Improvement Deterioration

Remedy Bane

Safety Danger

Action Inaction

Haste Leisure

Cunning Artlessness

Difficulty Facility

Hindrance Aid

Opposition Cooperation

Discord Concord

Attack Defense

Retaliation Resistance

Success Failure

Severity Mildness

Disobedience Obedience

Commission Annulment

Permission Prohibition

Offer Refusal

Acquisition Loss

Taking Restitution

Wealth Poverty

Credit Debt

Expenditure Receipt

Dearness Cheapness

Liberality Economy

Relief Aggravation

Cheerfulness Dejection

Rejoicing Lamentation

Beauty Ugliness

Hope Hopelessness

Courage Cowardice

Rashness Caution

Desire Dislike

Pride Humility

Insolence Servility

Friendship Enmity

Gratitude Ingratitude

Forgiveness Revenge

Respect Disrespect

Flattery Detraction

Probity Improbity

Innocence Guilt

 

There are some 70 classifications here, and there is considerable overlap and a number of classifications that don't really apply to our work. What if I came up with a set of 32 standard classifications, and the storybuilder could add another 32 custom classifications specific to her story? That would work. OK, let's take a stab at 32 standard classifications:

 

Romantic

Sexual

Dealmaking

Nice

Nasty

Unwise

Magnanimous

Criminal

Noble

Ignoble

Submissive

Assertive

Deceptive

Masculine

Feminine

Inquiry

Talk

Action

Conflict

Cooperation

Deferred

Immediate

One-Party

Two-party

Three-party

Involves Wealth

Expression of Feeling

Vigorous

Retaliatory

Sensational

 

That's only 30, but I think this establishes that it can be done.
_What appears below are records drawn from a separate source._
/-- Every queued descriptor from the `i`th on is read: what concerns a context or an instance must know which of them it
meets (R201, R208, R209; DEDUCED, notes/assumptions/29.md). -/
def State.unitLookFrom (s : State) (u i : Nat) : Nat → State
  | 0 => s
  | k + 1 =>
    match s.unitRead u i with
    | (t, some _) => t.unitLookFrom u (i + 1) k
    | (t, none) => t.unitLookFrom u i k

def State.unitLook (s : State) (u : Nat) : State :=
  if (s.unit u).queue.all fun q => q.desc.isSome then s else s.unitLookFrom u 0 (s.unit u).queue.length

/-- Entries that name a bin, up to one that begins another job for it. -/
def jobEntries (qs : List QEntry) (b : Nat) : List QEntry :=
  let mine := qs.filter fun q => match q.desc with | some d => descBin d == some b | none => false
  mine.takeWhile fun q => match q.desc with | some d => !(descOf true d).first | none => true

/-! ### Clearing (R208, R224) -/

/-- Input bytes accepted for the open job of a place or of a bin (R193). -/
def State.jobConsumed (s : State) (u : Nat) (k b : Option Nat) : Nat :=
  match k with
  | some k => ((s.unit u).ctx k).consumed
  | none => ((b.bind fun b => s.savedCtx u b).map (·.consumed)).getD 0

/-- The prepared and queued segments of a job complete with ABORTED, but for the failing one (R208 step 2). -/
def State.abortJob (s : State) (u : Nat) (k b : Option Nat) (except : Nat) : State :=
  let n := s.jobConsumed u k b
  let mine (g : Segment) : Bool := (k.isSome && g.ctx == k) || (b.isSome && descBin g.desc == b)
  let es := match b with | some b => jobEntries (s.unit u).queue b | none => []
  let s1 := s.modUnit u fun t =>
    { t with segs := t.segs.map (fun g =>
        if mine g && g.stamp != except && g.code.isNone then { g with code := some 21, ctx := none, total := n } else g),
             queue := t.queue.filter fun q => !es.contains q }
  es.foldl (fun (t : State) q => t.addSeg u
    { addr := q.addr, agent := q.agent, expect := q.expect, desc := q.desc.getD [], code := some 21, total := n }) s1

/-- A job's context is cleared (R208, R224): its segments are aborted and its state overwritten; false while the wire makes
the clearing wait. -/
def State.clearJob (s : State) (u : Nat) (k b : Option Nat) (except : Nat) (poison : Bool) : State × Bool :=
  let r := (s.unitLook u).clearDraw u
  if r.2 then ((r.1.abortJob u k b except).wipeCtx u k b poison, true) else (r.1, false)

/-! ### Completion (R200, R220) -/

/-- A segment's RESULT word. -/
def Segment.result (g : Segment) (isOpen : Bool) : Nat :=
  g.code.getD 0 + flagAt g.trunc 8 + flagAt g.matched 9 + flagAt (g.iv != []) 10 + flagAt isOpen 29 +
    0x80000000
OK, now let's consider how these classifications might be handled with abstract graphics:

 

Romantic Hearts and flowers border

Sexual throbbing

Dealmaking bilateral symmetry of image

Nice bright clean colors

Nasty ugly colors

Unwise darkness

Magnanimous wide field of view

Criminal low point of view

Noble high point of view

Ignoble low point of view

Submissive downward looking

Assertive strong bold lines

Deceptive inversion

Masculine lines

Feminine circles

Inquiry

Talk light, fluffy imagery

Action heavy, solid imagery

Conflict collision

Cooperation parallelism

Deferred distance

Immediate proximity

One-Party one face

Two-party two faces

Three-party three faces

Involves Wealth

Expression of Feeling texture

Vigorous thrusting

Retaliatory cyclicity

Sensational explosion

 

OK, now let's come at this problem from a completely different direction: what's our palette? What visual tools do we have available to utilize?

 

background color

background texture

foreground texture

foreground color

background texture animation

image frame

dissolves

image motion

image shimmer

image solidity

line width

speed of animation

 

 

By themselves, these things don't do anything for me. But what if we also had a repertoire of basic images, symbols, or animations that could go into this? Just as a rapid sequence of high notes suggests something small and rapid, and the reverberation of a gong suggests exotic power, can we not find a set of visual elements that suggest meaning?

 

Is this not really a matter of finding hieroglyphics? Or are they too schematic already?

 

Tuesday, March 19th

 

Last night I re-read Scott McCloud's Understanding Comics. It triggered many useful thoughts. First and most fundamental, do I want to use full animation or "static animation" with still primary images. Full animation is obvious, but it suffers from the dual defect that 1) it demands the total attention of the player (dontcha dare miss anything, y'hear?) and 2) it lasts for only a few seconds, leaving a dead image while the player contemplates his next move. For both of these reasons, I am unenthusiastic about this option, however expected it might be. The second option uses a set of static primary images in the style of a comic strip, with the animation confined to the short period cyclic animation of the background or some other secondary feature of the image. This solves both of the previous problems, but raises new problems with screen space. How will I fit this into the screen? I could use a schematic style, with each verb represented by a static image or two, nestled between facial images of the subject and the direct object. I could even use an explicitly comic/hieroglyphic approach, with a vertical sequence of events, each row containing a single event in subject/verb/direct object sequence, but this strikes me as overly schematic in style. It's probably best to communicate a single event on each screen, separating the events by time rather than screen space.

 

Here's what I keep coming back to: a dissolving collage of three basic images:

 

1. The facial image of the subject, animated with emotional expression

2. One or two images representing the verb (NOT depicting the action!)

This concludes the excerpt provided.